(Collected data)
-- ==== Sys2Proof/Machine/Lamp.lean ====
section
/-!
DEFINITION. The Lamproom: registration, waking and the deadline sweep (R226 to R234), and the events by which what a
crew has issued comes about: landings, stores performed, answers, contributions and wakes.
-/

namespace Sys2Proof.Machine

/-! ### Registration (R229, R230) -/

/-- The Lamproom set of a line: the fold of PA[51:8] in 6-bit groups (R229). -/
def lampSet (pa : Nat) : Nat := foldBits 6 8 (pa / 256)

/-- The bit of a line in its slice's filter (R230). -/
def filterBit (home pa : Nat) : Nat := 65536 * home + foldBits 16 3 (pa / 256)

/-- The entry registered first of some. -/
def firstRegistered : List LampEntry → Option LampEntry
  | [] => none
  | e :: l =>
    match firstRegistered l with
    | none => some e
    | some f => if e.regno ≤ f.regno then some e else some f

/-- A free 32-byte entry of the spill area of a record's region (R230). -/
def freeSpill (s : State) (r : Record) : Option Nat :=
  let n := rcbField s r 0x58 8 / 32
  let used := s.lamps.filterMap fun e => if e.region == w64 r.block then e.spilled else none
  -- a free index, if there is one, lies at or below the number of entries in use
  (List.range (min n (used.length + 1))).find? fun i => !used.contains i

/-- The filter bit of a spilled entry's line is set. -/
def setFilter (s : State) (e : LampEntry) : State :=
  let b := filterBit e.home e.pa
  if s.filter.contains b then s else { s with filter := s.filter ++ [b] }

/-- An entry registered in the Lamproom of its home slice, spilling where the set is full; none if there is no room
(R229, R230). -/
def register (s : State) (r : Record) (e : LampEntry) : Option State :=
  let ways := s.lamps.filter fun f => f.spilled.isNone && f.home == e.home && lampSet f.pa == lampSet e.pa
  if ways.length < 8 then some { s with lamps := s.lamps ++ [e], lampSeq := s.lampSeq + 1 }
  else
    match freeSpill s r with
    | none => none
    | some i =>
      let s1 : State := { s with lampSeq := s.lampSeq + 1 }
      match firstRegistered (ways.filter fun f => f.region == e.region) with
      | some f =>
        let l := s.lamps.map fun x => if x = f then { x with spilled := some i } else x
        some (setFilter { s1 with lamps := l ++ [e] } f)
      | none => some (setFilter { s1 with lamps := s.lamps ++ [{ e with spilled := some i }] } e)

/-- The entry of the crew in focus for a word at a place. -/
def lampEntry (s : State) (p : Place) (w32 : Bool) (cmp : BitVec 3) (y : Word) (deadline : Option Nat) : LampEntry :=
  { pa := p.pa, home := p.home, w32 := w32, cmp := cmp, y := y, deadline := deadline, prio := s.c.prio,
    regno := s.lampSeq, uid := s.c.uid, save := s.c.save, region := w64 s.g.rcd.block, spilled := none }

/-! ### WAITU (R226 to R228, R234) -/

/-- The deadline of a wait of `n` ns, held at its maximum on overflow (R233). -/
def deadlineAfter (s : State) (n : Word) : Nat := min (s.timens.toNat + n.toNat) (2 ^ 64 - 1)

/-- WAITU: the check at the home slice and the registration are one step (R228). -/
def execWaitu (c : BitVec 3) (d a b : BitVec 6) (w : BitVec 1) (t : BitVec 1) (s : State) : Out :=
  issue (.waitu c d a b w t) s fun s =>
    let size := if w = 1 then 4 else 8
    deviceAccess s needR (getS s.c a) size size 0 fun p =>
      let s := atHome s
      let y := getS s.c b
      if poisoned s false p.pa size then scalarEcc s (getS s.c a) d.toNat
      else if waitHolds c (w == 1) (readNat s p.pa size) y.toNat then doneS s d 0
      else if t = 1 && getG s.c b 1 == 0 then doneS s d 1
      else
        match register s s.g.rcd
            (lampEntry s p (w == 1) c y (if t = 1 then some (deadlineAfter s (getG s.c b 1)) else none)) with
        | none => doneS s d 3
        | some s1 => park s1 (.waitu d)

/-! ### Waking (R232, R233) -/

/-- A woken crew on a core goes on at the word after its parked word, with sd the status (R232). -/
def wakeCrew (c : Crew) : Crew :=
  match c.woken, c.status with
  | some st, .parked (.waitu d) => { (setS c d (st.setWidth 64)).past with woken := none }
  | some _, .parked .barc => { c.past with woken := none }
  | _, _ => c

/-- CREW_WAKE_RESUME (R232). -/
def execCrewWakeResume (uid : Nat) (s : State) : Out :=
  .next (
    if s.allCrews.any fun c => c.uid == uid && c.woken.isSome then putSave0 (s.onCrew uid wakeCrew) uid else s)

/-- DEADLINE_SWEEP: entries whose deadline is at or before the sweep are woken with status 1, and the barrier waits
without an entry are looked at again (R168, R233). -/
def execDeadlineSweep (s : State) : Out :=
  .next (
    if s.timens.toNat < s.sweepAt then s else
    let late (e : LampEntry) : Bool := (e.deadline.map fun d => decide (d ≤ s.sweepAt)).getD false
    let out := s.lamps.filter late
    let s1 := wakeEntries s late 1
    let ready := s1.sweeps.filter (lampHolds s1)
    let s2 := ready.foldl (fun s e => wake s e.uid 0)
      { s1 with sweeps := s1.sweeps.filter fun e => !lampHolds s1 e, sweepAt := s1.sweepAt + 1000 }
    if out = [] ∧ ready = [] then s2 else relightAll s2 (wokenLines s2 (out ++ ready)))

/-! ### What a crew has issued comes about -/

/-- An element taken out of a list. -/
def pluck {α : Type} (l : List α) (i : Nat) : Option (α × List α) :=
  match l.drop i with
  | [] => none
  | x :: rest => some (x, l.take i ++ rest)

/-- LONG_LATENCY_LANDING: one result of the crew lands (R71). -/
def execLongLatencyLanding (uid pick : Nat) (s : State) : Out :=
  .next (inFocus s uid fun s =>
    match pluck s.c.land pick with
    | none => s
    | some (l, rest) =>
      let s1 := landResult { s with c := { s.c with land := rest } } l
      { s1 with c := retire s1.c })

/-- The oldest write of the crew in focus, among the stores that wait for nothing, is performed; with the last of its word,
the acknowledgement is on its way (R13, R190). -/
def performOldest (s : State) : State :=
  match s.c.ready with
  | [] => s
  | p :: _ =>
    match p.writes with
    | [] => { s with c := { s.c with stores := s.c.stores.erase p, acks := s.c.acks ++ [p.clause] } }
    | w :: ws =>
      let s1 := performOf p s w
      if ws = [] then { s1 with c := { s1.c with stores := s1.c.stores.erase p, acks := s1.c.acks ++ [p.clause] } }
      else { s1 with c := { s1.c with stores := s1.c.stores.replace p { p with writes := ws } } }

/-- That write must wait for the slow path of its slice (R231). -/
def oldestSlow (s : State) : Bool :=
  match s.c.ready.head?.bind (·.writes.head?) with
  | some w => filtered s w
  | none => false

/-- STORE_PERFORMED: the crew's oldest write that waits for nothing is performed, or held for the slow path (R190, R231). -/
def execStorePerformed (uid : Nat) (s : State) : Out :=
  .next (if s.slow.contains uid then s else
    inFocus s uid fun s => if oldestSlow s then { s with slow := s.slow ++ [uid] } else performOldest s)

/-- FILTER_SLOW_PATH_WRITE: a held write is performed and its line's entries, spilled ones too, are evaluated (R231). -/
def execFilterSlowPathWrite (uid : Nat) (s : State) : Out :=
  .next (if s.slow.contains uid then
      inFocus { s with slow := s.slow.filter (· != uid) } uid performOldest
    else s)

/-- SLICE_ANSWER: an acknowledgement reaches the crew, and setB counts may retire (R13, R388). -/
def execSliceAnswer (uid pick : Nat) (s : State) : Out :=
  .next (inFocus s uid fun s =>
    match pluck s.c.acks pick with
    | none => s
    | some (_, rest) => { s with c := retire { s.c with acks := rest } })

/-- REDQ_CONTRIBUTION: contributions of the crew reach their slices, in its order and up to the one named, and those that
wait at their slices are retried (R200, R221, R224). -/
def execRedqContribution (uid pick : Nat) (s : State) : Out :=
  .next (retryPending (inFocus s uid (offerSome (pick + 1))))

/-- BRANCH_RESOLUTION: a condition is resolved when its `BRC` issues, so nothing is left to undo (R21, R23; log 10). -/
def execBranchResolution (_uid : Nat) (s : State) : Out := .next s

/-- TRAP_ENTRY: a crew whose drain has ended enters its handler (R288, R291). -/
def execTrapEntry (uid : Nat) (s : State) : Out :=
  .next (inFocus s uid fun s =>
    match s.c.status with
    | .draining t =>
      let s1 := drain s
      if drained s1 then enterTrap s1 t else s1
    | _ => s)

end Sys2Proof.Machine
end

■ **Your objective**: If a line falls between the first line of the data above and the line holding "crew has issued comes about: landings, stores", inclusive, retype it exactly; retype no other line.

■ **Answer section**:
-- ==== Sys2Proof/Machine/Lamp.lean ====
section
/-!
DEFINITION. The Lamproom: registration, waking and the deadline sweep (R226 to R234), and the events by which what a
crew has issued comes about: landings, stores performed, answers, contributions and wakes.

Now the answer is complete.